#### Work item
Scan the records below for the line with "or RING_FULL. -/" and the line with "else (s.ringFull (some". Repeat those two lines and every line between them exactly, and nothing else.

#### Dataset entries
/-! ### Page-ins (R284, R285) -/

def State.modPage (s : State) (a : Word) (f : PageIn → PageIn) : State :=
  { s with lgr := { s.lgr with pages := s.lgr.pages.map fun p => if p.addr == a then f p else p } }

/-- Receptions that wait for a page-in or a query of an address; all refused, or given stall i. -/
def State.waitingRx (s : State) (a : Word) : List Rxid := (s.dmd.rx.filter fun r => r.paging && r.src == a).map (·.rxid)
def State.refuseAll (s : State) (a : Word) : State := (s.waitingRx a).foldl (fun (s : State) id => s.ledgerFull id a) s
def State.giveAll (s : State) (a : Word) (i : Nat) : State := (s.waitingRx a).foldl (fun (s : State) id => s.giveStall id i) s

/-- A page-in is no longer wanted or has ended. -/
def State.dropPage (s : State) (a : Word) : State := { s with lgr := { s.lgr with pages := s.lgr.pages.filter fun p => p.addr != a } }

/-- PAGE_IN: a requested page-in starts, taking a FREE stall or the victim's; with every stall held it waits. Where a page-in of another
requester has made the record resident meanwhile, it completes with it (R285); a ledger disabled meanwhile refuses those that wait (R287). -/
def execPageIn (addr : Word) (s : State) : Out :=
  match s.lgr.pages.find? fun p => p.addr == addr && p.stall.isNone with
  | none => .next s
  | some _ =>
    if !s.on F.LGR_CTL_EN then .next ((s.dropPage addr).refuseAll addr)
    else match s.hotFind addr with
    | some i => .next ((s.dropPage addr).giveAll addr i)
    | none =>
      match s.takeStall with
      | (s, some i) => .next (s.modPage addr fun p => { p with stall := some i })
      | (s, none) => .next s

/-- The record of a page-in under way that no other requester has made resident: read into its stall, or found to fail (R281, R402). -/
def State.endPageIn (s : State) (a : Word) (i c : Nat) (mram : ScrubOutcome) : State × Bool :=
  match s.recordOf a with
  | (s, some (_, true)) =>
    match s.mramRead (hwmWord c) mram with
    | (s, true) => s.finishPageIn a i c
    | (s, false) => ((s.integrity c).awaitImport a, false)
  | (s, _) => (s, false)

/-- PAGE_IN_COMPLETE: the record is resident and its receptions hold it; a line that fails verification, or whose mark cannot be read from
MRAM, and a ledger disabled meanwhile refuse them (R281, R287, R402). [DEDUCED, log 31] -/
def execPageInComplete (addr : Word) (mram : ScrubOutcome) (s : State) : Out :=
  match s.lgr.pages.find? fun p => p.addr == addr with
  | some ⟨_, c, some i⟩ =>
    let s := s.dropPage addr
    if !s.on F.LGR_CTL_EN then .next (s.refuseAll addr)
    else match s.hotFind addr with
      | some j => .next (s.giveAll addr j)
      | none =>
        match s.endPageIn addr i c mram with
        | (s, true) => .next (s.giveAll addr i)
        | (s, false) => .next (s.refuseAll addr)
  | _ => .next s

/-! ### The header verdict -/

/-- The reservation of R508, or RING_FULL. -/
def State.reserveRx (s : State) (id : Rxid) : State :=
  match s.findRx id with
  | none => s
  | some r =>
    match r.hdr with
    | none => s
    | some h =>
      match s.matchRing h.ft h.mc r.port false with
      | none => (s.ringFull none).squash id Sq.RING_FULL
      | some k =>
        let n := s.entriesFor k (h.plainLen + s.surveyLen h (s.payTones r).length)
        if s.ringFits k n then (s.reserve k n (.rx id)).modRx id fun r => { r with ring := some k }
        else (s.ringFull (some k)).squash id Sq.RING_FULL

/-- The source an accepted header names, where R87 to R89 let it pass. [DEDUCED, log 33] -/
def State.headerSource (s : State) (r : Rx) (h : Hdr) : Option Word :=
  if h.ft = 2 ∨ 5 < h.ft ∨ h.mc = 7 ∨ (h.sec = true ∧ h.len < 13) then none
  else if h.sh then
    if h.ft = 1 ∨ h.ft = 3 ∨ h.ft = 4 then
      match (s.windowsAt (s.rxPorts r.port) r.tB).filter fun w => w.lots == r.lots && w.addr.toNat % 256 == h.src with
      | [w] => some w.addr
      | _ => none
    else none
  else if h.lots ≠ lotBits r.lots then none
  else if h.ft = 0 then some (netAddr s.domain h.src)
  else if h.domlo = s.domain % 256 ∧ (h.dst = 0 ∨ groupNode h.dst = true) ∧ h.src ≠ 0 then some (netAddr s.domain h.src)
  else none

/-- Watcher receptions held in PENDING against a reception lose to it, lot by lot, when its header passes (R176). -/
def State.dropPending (s : State) (r : Rx) : State :=
  r.ctxs.foldl (fun (s : State) c =>
    match (s.ctx (ctxPeer c)).rxid with
    | some idw =>
      match s.findRx idw with
      | some w =>
        if w.caps.contains (ctxLot c, .header) then (s.squashCaptured idw r.rxid r.port (ctxLot c)).settleRx r.rxid (ctxLot c) else s
      | none => s
    | none => s) s

/-- An accepted header: R87 to R89, capture, the stall fetch and the reservation. -/
def State.headerPass (s : State) (id : Rxid) (sh : Bool) (bs : List Byte) : State :=
  match s.findRx id with
  | none => s
  | some r =>
    let s := s.crcRxHeader r.port id bs
    let h := if sh then parseShort bs else parseLong bs
    match s.headerSource r h with
    | none => s.squash id Sq.HDR_INVALID
    | some a =>
      let d := (dataTones (s.plan r.port) r.lots).length
      let h := if sh then { h with src := nodeOf a, lots := lotBits r.lots } else h
      let s := s.modRx id fun r => { r with hdr := some h, src := a, hdrSyms := mcCopies h.mc * headerSyms sh d }
      let s := (s.modCtx r.lead fun x => { x with state := .payload }).dropPending r
      let s := if h.ft = 0 then s.modRx id fun x => { x with tones := some (dataTones (s.plan r.port) r.lots) } else s.fetchStall id a
      (s.reserveRx id).endSymbols id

#### Task response
/-- The reservation of R508, or RING_FULL. -/
def State.reserveRx (s : State) (id : Rxid) : State :=
  match s.findRx id with
  | none => s
  | some r =>
    match r.hdr with
    | none => s
    | some h =>
      match s.matchRing h.ft h.mc r.port false with
      | none => (s.ringFull none).squash id Sq.RING_FULL
      | some k =>
        let n := s.entriesFor k (h.plainLen + s.surveyLen h (s.payTones r).length)
        if s.ringFits k n then (s.reserve k n (.rx id)).modRx id fun r => { r with ring := some k }
        else (s.ringFull (some k)).squash id Sq.RING_FULL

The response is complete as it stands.